In a post in February I posted the following piece of code
file1.c:

int foobar[100];

file2.c:

extern int *foobar;

stating that it won’t work as expected. Back then I referred people to Peter van then Linden’s book “Expert C Programming” for a detailed exposition. However, since a few people have since asked for an explanation I’ll attempt to give one below. Please refer to van then Linden’s book for a much more detailed and more well written exposition of the whole subject.

First off, it is very important to realize that arrays and pointers in C are not the same. Unfortunately there are many places in the C universe where this equivalence holds which has led many people to assume it is a general truth – it is not! So, once more, arrays and pointers in C are not the same! In other words, the two declarations

extern int *x;
extern int y[];

mean something different to the compiler.

That said, let’s first think about how elements of

int foo[] = "01234"

are accessed. In order to get at foo[2], say, we first retrieve the address of foo from the symbol table. Importantly, stored at this address is an int, namely, the first element of foo, foo[0]. Therefore, to get at foo[3] we simply start at foo and then grab the third int starting from that address. Hence, retrieving foo[3] involves two steps, get the address of foo itself, then march forward in memory to grab the 3rd int.
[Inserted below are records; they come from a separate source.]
theorem witness_TheLoaderAnswersItsCommands_5 : ∃ s : State, ∃ p : List Byte, s.masterUp .svc = true ∧ s.svc.exec =
    some p ∧ arg p 0 1 = 3 ∧ (touched (arg p 4 4) (4 * arg p 8 4)).any s.lineBusy = false ∧ arg p 8 4 = 1 ∧
    s.svcError (arg p 4 4) = true :=
  ⟨{ power := { phase := .run, d0run := true, ckref := true }, regs := [(R.GLB_STAT, 8)], svc := { exec := some [3, 0, 0, 0, 0, 0, 0x15, 0, 1, 0, 0, 0], heldSeq := some 1 } }, [3, 0, 0, 0, 0, 0, 0x15, 0, 1, 0, 0, 0], by decide⟩

theorem witness_TheLoaderAnswersItsCommands_6 : ∃ s : State, ∃ p : List Byte, s.masterUp .svc = true ∧ s.svc.exec =
    some p ∧ arg p 0 1 = 3 ∧ (touched (arg p 4 4) (4 * arg p 8 4)).any s.lineBusy = true :=
  ⟨{ power := { phase := .run, d0run := true, ckref := true }, regs := [(R.GLB_STAT, 8)], svc := { exec := some [3, 0, 0, 0, 0, 0x80, 0x10, 0, 1, 0, 0, 0], heldSeq := some 1 }, flash := { programming := some 0 } }, [3, 0, 0, 0, 0, 0x80, 0x10, 0, 1, 0, 0, 0], by decide⟩

theorem witness_TheLoaderAnswersItsCommands_7 : ∃ s : State, ∃ p : List Byte, s.masterUp .svc = true ∧ s.svc.exec =
    some p ∧ arg p 0 1 = 4 ∧ arg p 8 4 = 1 ∧ s.svcError (arg p 4 4) = false ∧ s.refusedAt (arg p 4 4) = false :=
  ⟨{ power := { phase := .run, d0run := true, ckref := true }, regs := [(R.GLB_STAT, 8)], svc := { exec := some [4, 0, 0, 0, 8, 0, 7, 0, 1, 0, 0, 0, 5, 0, 0, 0], heldSeq := some 1 } }, [4, 0, 0, 0, 8, 0, 7, 0, 1, 0, 0, 0, 5, 0, 0, 0], by decide⟩

theorem witness_TheLoaderAnswersItsCommands_8 : ∃ s : State, ∃ p : List Byte, s.masterUp .svc = true ∧ s.svc.exec =
    some p ∧ arg p 0 1 = 4 ∧ arg p 8 4 = 1 ∧ (s.svcError (arg p 4 4) = true ∨ s.refusedAt (arg p 4 4) = true) :=
  ⟨{ power := { phase := .run, d0run := true, ckref := true }, regs := [(R.GLB_STAT, 8)], svc := { exec := some [4, 0, 0, 0, 0, 0, 0x15, 0, 1, 0, 0, 0, 5, 0, 0, 0], heldSeq := some 1 } }, [4, 0, 0, 0, 0, 0, 0x15, 0, 1, 0, 0, 0, 5, 0, 0, 0], by decide⟩

theorem witness_TheLoaderAnswersItsCommands_9 : ∃ s : State, ∃ p : List Byte, s.masterUp .svc = true ∧ s.svc.exec =
    some p ∧ arg p 0 1 = 0x10 ∧ s.programmingIn (arg p 4 4) (arg p 8 4) = false ∧ s.flash.erasing = none :=
  ⟨{ power := { phase := .run, d0run := true, ckref := true }, regs := [(R.GLB_STAT, 8)], svc := { exec := some [0x10, 0, 0, 0, 0, 0, 1, 0, 0x10, 0, 0, 0], heldSeq := some 1 } }, [0x10, 0, 0, 0, 0, 0, 1, 0, 0x10, 0, 0, 0], by decide⟩

theorem witness_TheLoaderAnswersItsCommands_10 : ∃ s : State, ∃ p : List Byte, s.masterUp .svc = true ∧ s.svc.exec =
    some p ∧ arg p 0 1 = 0x10 ∧ s.programmingIn (arg p 4 4) (arg p 8 4) = false ∧ 4 ≤ arg p 8 4 ∧ s.flash.erasing =
    some (sectorOf (arg p 4 4)) :=
  ⟨{ power := { phase := .run, d0run := true, ckref := true }, regs := [(R.GLB_STAT, 8)], svc := { exec := some [0x10, 0, 0, 0, 0, 0, 1, 0, 0x10, 0, 0, 0], heldSeq := some 1 }, flash := { erasing := some 8 } }, [0x10, 0, 0, 0, 0, 0, 1, 0, 0x10, 0, 0, 0], by decide⟩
Now that that’s out of the way let’s consider

int *bar = "01234"

and again think about what is happening under the hood when retrieving bar[3]. Here, we have told the compiler that bar is a pointer to an int. So when the compiler retrieves the address of bar from the symbol table, bar does not store an int like in the case of foo above. Rather, bar holds a pointer to int which in turn tells us where in memory this int actually is, quite literally an “int*”, really. This is the important distinction! Hence, accessing bar[3] involves one additional redirection step compared to a direct array access like in the case of foo[3]. First, the compiler retrieves the pointer to int stored at bar. Then we follow this pointer to get at the actual int, bar[0]. Finally, we march ahead three ints worth of memory to get at bar[3].

With this in mind let’s again look at the example given at the beginning:
file1.c:

int foobar[100];

file2.c:

extern int *foobar;

In file1.c we declare the symbol foobar to be an array of ints. Since foobar is an array, its address stored in the symbol table will directly point to the first int in the array, foobar[0] in this case.
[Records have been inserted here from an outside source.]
-- ==== Sys2Proof/Machine/StatusReplies.lean ====
section
/-! DEFINITION. The payloads of the query replies: LANE_STATUS (R15, R87, R105, R123, R131, R161, R171), LANE_TRACKS (R43), LANE_PERMITS
(R66), DEVICE_STATUS (R161, R186, R196) and IDENT (R197), in the order each rule lists its fields (R200, Log 21). -/

namespace Sys2Proof.Machine

/-- Milliseconds left to a count; 0 once the count has been reached (Log 3). -/
def leftTo (now t : Nat) : List Byte := fld 4 (t - now)

/-- Milliseconds left to a count that may be absent. -/
def optLeft (now : Nat) (o : Option Nat) : List Byte := optField (o.map (leftTo now))

/-- A list of one-byte numbers. -/
def numbers (ns : List Nat) : List Byte := listField (ns.map b1)

/-! ## LANE_STATUS -/

/-- The fields of R15. The filtered vector is a list of one byte a beam, occluded 1 and clear 0, codes of the model's choice (Log 57). -/
def LaneState.scanStatus (l : LaneState) : List Byte :=
  l.geo.bytes ++ l.timing.scanBytes ++ flagByte l.bsu.chainFault ++ fld 4 l.bsu.answered ++ numbers l.bsu.faulting
    ++ flagByte l.bsu.result.valid ++ listField (l.bsu.result.vector.map flagByte) ++ flagByte l.bsu.result.guardOccupied
    ++ numbers (stuckBeams l.bsu.beams) ++ flagByte l.bsu.causes.any ++ b1 l.bsu.causes.flags

/-- The assessment of a track (R78), its verdict as feasible 1, infeasible 0: a code of the model's choice (Log 52). -/
def Assessment.bytes (a : Assessment) : List Byte :=
  b1 a.track ++ fld 4 a.distance ++ optField (a.arithmetic.map fun x => fld 4 x.1 ++ fld 4 x.2) ++ flagByte a.feasible

/-- The last shut evaluation with its age (R77, R87). -/
def ShutEvaluation.bytes (now : Nat) (v : ShutEvaluation) : List Byte :=
  fld 6 v.time ++ numbers v.failed ++ listField (v.assessed.map Assessment.bytes) ++ flagByte v.obstruct ++ fld 4 (now - v.time)

/-- The fields of R87. -/
def LaneState.barrierStatus (now : Nat) (l : LaneState) : List Byte :=
  b1 l.bc.state.code ++ flagByte l.bc.openLimit ++ flagByte l.bc.shutLimit ++ flagByte l.bc.obstruct ++ flagByte l.bc.driveOpen
    ++ flagByte l.bc.driveShut ++ optLeft now l.bc.motionEnd ++ fld 4 l.bc.reversals ++ flagByte l.bc.jam
    ++ optLeft now l.bc.jamHoldEnd ++ flagByte l.bc.stall ++ flagByte l.bc.positionUnknown ++ l.timing.barrierBytes
    ++ optField (l.bc.last.map (ShutEvaluation.bytes now)) ++ flagByte l.bc.risk

/-- A latched kind in LANE_STATUS (R105). -/
def LatchedAlarm.status (now : Nat) (a : LatchedAlarm) : List Byte := flagByte a.set ++ fld 4 a.raises ++ optLeft now a.deadline

/-- A condition kind in a reply (R105). -/
def ConditionAlarm.bytes (a : ConditionAlarm) : List Byte := flagByte a.active ++ flagByte a.silenced

/-- The passage tallies, in the order of Table 5-4 (R95). -/
def Tallies.bytes (t : Tallies) : List Byte :=
  [t.completedEntry, t.completedExit, t.backouts, t.tailgate, t.intrusion, t.wrongWay, t.lost, t.overflowFrames].flatMap
    fun n => fld 4 n.toNat

/-- The fields of R105: the kinds in code order, the lobby side ahead of the secure side, a choice of the model (Log 58). -/
def LaneState.alarmStatus (now : Nat) (slots : List Slot) (k : Lane) (l : LaneState) : List Byte :=
  LatchedKind.all.flatMap (fun a => (l.lsv.alarms.latched a).status now)
    ++ ConditionKind.all.flatMap (fun a => (l.lsv.alarms.condition a).bytes) ++ fld 2 l.timing.autoClear ++ flagByte l.lsv.buzzer
    ++ b1 l.lsv.lobbyColour.code ++ b1 l.lsv.secureColour.code ++ flagByte (sideWork slots l (sidePort k .entry))
    ++ flagByte l.lsv.riskLobby ++ flagByte (sideWork slots l (sidePort k .exit)) ++ flagByte l.lsv.riskSecure
    ++ l.lsv.tallies.bytes

/-- The pending mode, its policy and its link. -/
def PendingMode.bytes (p : PendingMode) : List Byte := b1 p.mode.code ++ p.policy.bytes ++ b1 (linkCode p.link)

/-- The mode and policy in force and the pending mode (R110, R123). -/
def Lsv.modeBytes (v : Lsv) : List Byte := b1 v.mode.code ++ v.policy.bytes ++ optField (v.pending.map PendingMode.bytes)

/-- The fields of R123. -/
def LaneState.modeStatus (s : State) (l : LaneState) : List Byte :=
  l.lsv.modeBytes ++ b1 l.lsv.startMode.code ++ l.lsv.startPolicy.bytes ++ optLeft s.tmb.ms l.lsv.hold ++ b1 l.lsv.health.code
    ++ flagByte l.lsv.sensorMark ++ flagByte l.lsv.barrierMark ++ flagByte s.egressLine ++ flagByte s.deskKey

/-- The fields of R171 for one port. -/
def State.portStatus (s : State) (p : Port) : List Byte :=
  let r := s.port p
  let t := (s.lane (portLane p)).timing
  b1 r.state.code ++ flagByte r.tamper ++ fld 4 r.bad ++ optNum 4 (r.lastGood.map fun x => s.tmb.ms - x) ++ fld 4 r.tx.length
    ++ fld 4 r.dropped.toNat ++ b1 t.retryLimit ++ b1 t.silenceTime

/-- The number of occupied slots of a port (R161). -/
def State.slotsOf (s : State) (p : Port) : List Byte := fld 4 (s.rfu.slots.filter fun x => x.reader == p).length

/-- The payload of a LANE_STATUS reply: the fields that Table 12-4 lists. BR, K, C, loiter time, grant time, escort window and WIDE are
not among them, although R180 has a partner read the settings there: a choice of the model (Log 44). T_f and the fault posture are
given as set, also before they come into force: a choice of the model (Log 50). The ENTRY side and its port stand ahead of the EXIT side and
its port (Log 58). -/
def State.laneStatus (s : State) (k : Lane) : List Byte :=
  let l := s.lane k
  l.scanStatus ++ l.barrierStatus s.tmb.ms ++ l.alarmStatus s.tmb.ms s.rfu.slots k ++ l.modeStatus s
    ++ b1 l.timing.unknownFallback.code ++ fld 2 l.timing.referralTimeout ++ s.slotsOf (sidePort k .entry)
    ++ s.slotsOf (sidePort k .exit) ++ s.portStatus (sidePort k .entry) ++ s.portStatus (sidePort k .exit)

/-! ## LANE_TRACKS and LANE_PERMITS -/

/-- A permit copy (R45). -/
def PermitCopy.bytes (c : PermitCopy) : List Byte :=
  b1 c.number ++ optNum 8 c.credential ++ b1 c.origin.code ++ clsBytes c.cls ++ readerBytes c.reader ++ flagByte c.soft

/-- A track in LANE_TRACKS (R43). -/
def Track.bytes (g : Geometry) (now : Nat) (t : Track) : List Byte :=
  b1 t.number ++ b1 (optDirCode t.dir) ++ t.ext.bytes
    ++ optField (t.dir.map fun d => fld 4 (g.lead d t.ext) ++ fld 4 (g.trail d t.ext)) ++ flagByte t.crossed
    ++ optField (t.bound.map PermitCopy.bytes) ++ b1 t.flags ++ flagByte t.held ++ fld 4 t.coastCount ++ fld 4 t.speed
    ++ fld 4 t.history.length ++ fld 4 (now - t.born)

/-- The payload of a LANE_TRACKS reply (R43): the tracker as it stood after the last frame event, the ages at the request. -/
def LaneState.tracksReply (now : Nat) (l : LaneState) : List Byte :=
  flagByte l.reported.untracked ++ listField (l.reported.shadows.map Extent.bytes)
    ++ listField (l.reported.tracks.map (Track.bytes l.reported.geo now))

/-- A queued permit in LANE_PERMITS (R66, Table 3-1). -/
def Permit.bytes (now : Nat) (p : Permit) : List Byte :=
  b1 p.number ++ b1 (dirCode p.dir) ++ b1 p.origin.code ++ optNum 8 p.credential ++ clsBytes p.cls ++ readerBytes p.reader
    ++ b1 p.state.code ++ fld 4 p.allowance ++ fld 4 p.used ++ fld 4 p.remaining ++ leftTo now p.deadline ++ flagByte p.soft

/-- The payload of a LANE_PERMITS reply (R66). The flag that tells whether an escort window is open is at once the presence byte of its
milliseconds left: a choice of the model (Log 53); ENTRY stands ahead of EXIT (Log 58). -/
def LaneState.permitsReply (now : Nat) (l : LaneState) : List Byte :=
  b1 (optDirCode l.pq.claim) ++ b1 l.pq.next ++ optLeft now l.pq.entryWindow ++ optLeft now l.pq.exitWindow ++ l.timing.queueBytes
    ++ listField (l.pq.permits.map (Permit.bytes now))

/-! ## ALARM_ACK -/

/-- The alarm set in an ALARM_ACK reply, 60 bytes (Table 12-4). -/
def AlarmSet.bytes (now : Nat) (a : AlarmSet) : List Byte :=
  LatchedKind.all.flatMap (fun k =>
      let x := a.latched k
      flagByte x.set ++ fld 4 x.raises ++ fld 4 ((x.deadline.map fun t => t - now).getD 0))
    ++ ConditionKind.all.flatMap fun k => (a.condition k).bytes

/-! ## Device replies -/

/-- The clock seconds, 0 while the clock is not valid, and the flag (R189, R196). -/
def State.clockBytes (s : State) : List Byte := fld 4 (s.clock.getD 0) ++ flagByte s.tmb.valid

/-- The store state, with stage and records-written count while SAVING (R196). -/
def Ims.storeBytes (i : Ims) : List Byte :=
  flagByte i.saving.isSome ++ optField (i.saving.map fun r => b1 r.stage.code ++ fld 4 r.written)

/-- The last save (R196): the code, then DONE's count or FAILED's cause with no presence byte before it: a choice of the model (Log 47). -/
def LastSave.bytes : LastSave → List Byte
  | .never => b1 0
  | .done t => b1 1 ++ fld 6 t
  | .failed c => b1 2 ++ b1 c.code

/-- An occupied slot in DEVICE_STATUS (R161). -/
def Slot.bytes (now : Nat) (x : Slot) : List Byte :=
  b1 x.tag ++ b1 (laneNumber (portLane x.reader)) ++ b1 (portNumber x.reader) ++ fld 8 x.number ++ clsBytes x.cls
    ++ b1 x.reason.code ++ leftTo now x.deadline

/-- The state of one link (R186). -/
def LinkPort.bytes (p : LinkPort) : List Byte :=
  fld 4 p.queue.length ++ flagByte p.overflow ++ fld 4 p.tx.length ++ fld 4 p.lengthDiscards.toNat ++ fld 4 p.crcDiscards.toNat
    ++ fld 4 p.gapDiscards.toNat ++ flagByte p.rx.isSome

/-- The payload of a DEVICE_STATUS reply (R196, R161, R186), the site link ahead of the desk link (Log 58). -/
def State.deviceStatus (s : State) : List Byte :=
  fld 6 s.tmb.ms ++ s.clockBytes ++ b1 s.ims.unit ++ s.ims.storeBytes ++ s.ims.lastSave.bytes ++ b1 s.ims.startResult.code
    ++ b1 (resetCauseCode s.ims.resetCause) ++ fld 4 s.cst.creds.length ++ flagByte s.egressLine ++ flagByte s.deskKey
    ++ flagByte s.ims.strap ++ b1 s.rfu.tagCounter ++ fld 4 s.rfu.slots.length ++ listField (s.rfu.slots.map (Slot.bytes s.tmb.ms))
    ++ s.site.bytes ++ s.desk.bytes ++ s.routing.bytes

/-- The payload of an IDENT reply, 19 bytes (R197, Table 12-4). -/
def identBytes (unit : Nat) : List Byte :=
  [0x48#8, 0x47#8, 0x2D#8, 0x36#8] ++ fld 2 Config.formatCode ++ b1 unit ++ b1 6 ++ b1 12 ++ fld 2 Config.maxRecords ++ b1 16
    ++ b1 Config.maxSlots ++ b1 Config.maxPermits ++ b1 Config.maxTracks ++ b1 Config.siteQueueCap ++ b1 Config.deskQueueCap
    ++ fld 2 1024

end Sys2Proof.Machine
end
Unfortunately, in file2.c we tell the compiler that foobar is a pointer to an int. So what will happen if we try to access foobar[2] somewhere inside file2.c? According to the above the following:

1. Get the address of foobar from the symbol table
2. Retrieve the pointer to int stored at foobar

Ups! That’s bad, foobar does not store a pointer to int, it stores ints directly. Hence, the additional redirection step caused by declaring foobar as “int*” causes the compiler to falsely interpret the first bunch of ints stored at foobar as a pointer to int. Obviously, when following this bogus pointer nothing really good is going to happen and we may end up with a potentially very hard to track down bug.

That said, the correct way to declare foobar in file2.c is of course
file2.c

extern int foobar[];

Here, we’re telling the compiler that when retrieving the address of foobar from the symbol table it must directly interpret it as a memory location where ints a stored and all is well.

Hence, despite the fact that occasions abound where C will treat arrays as pointers (e.g., array names in expressions are treated as pointers), fundamentally they are different and it is important to keep this in mind.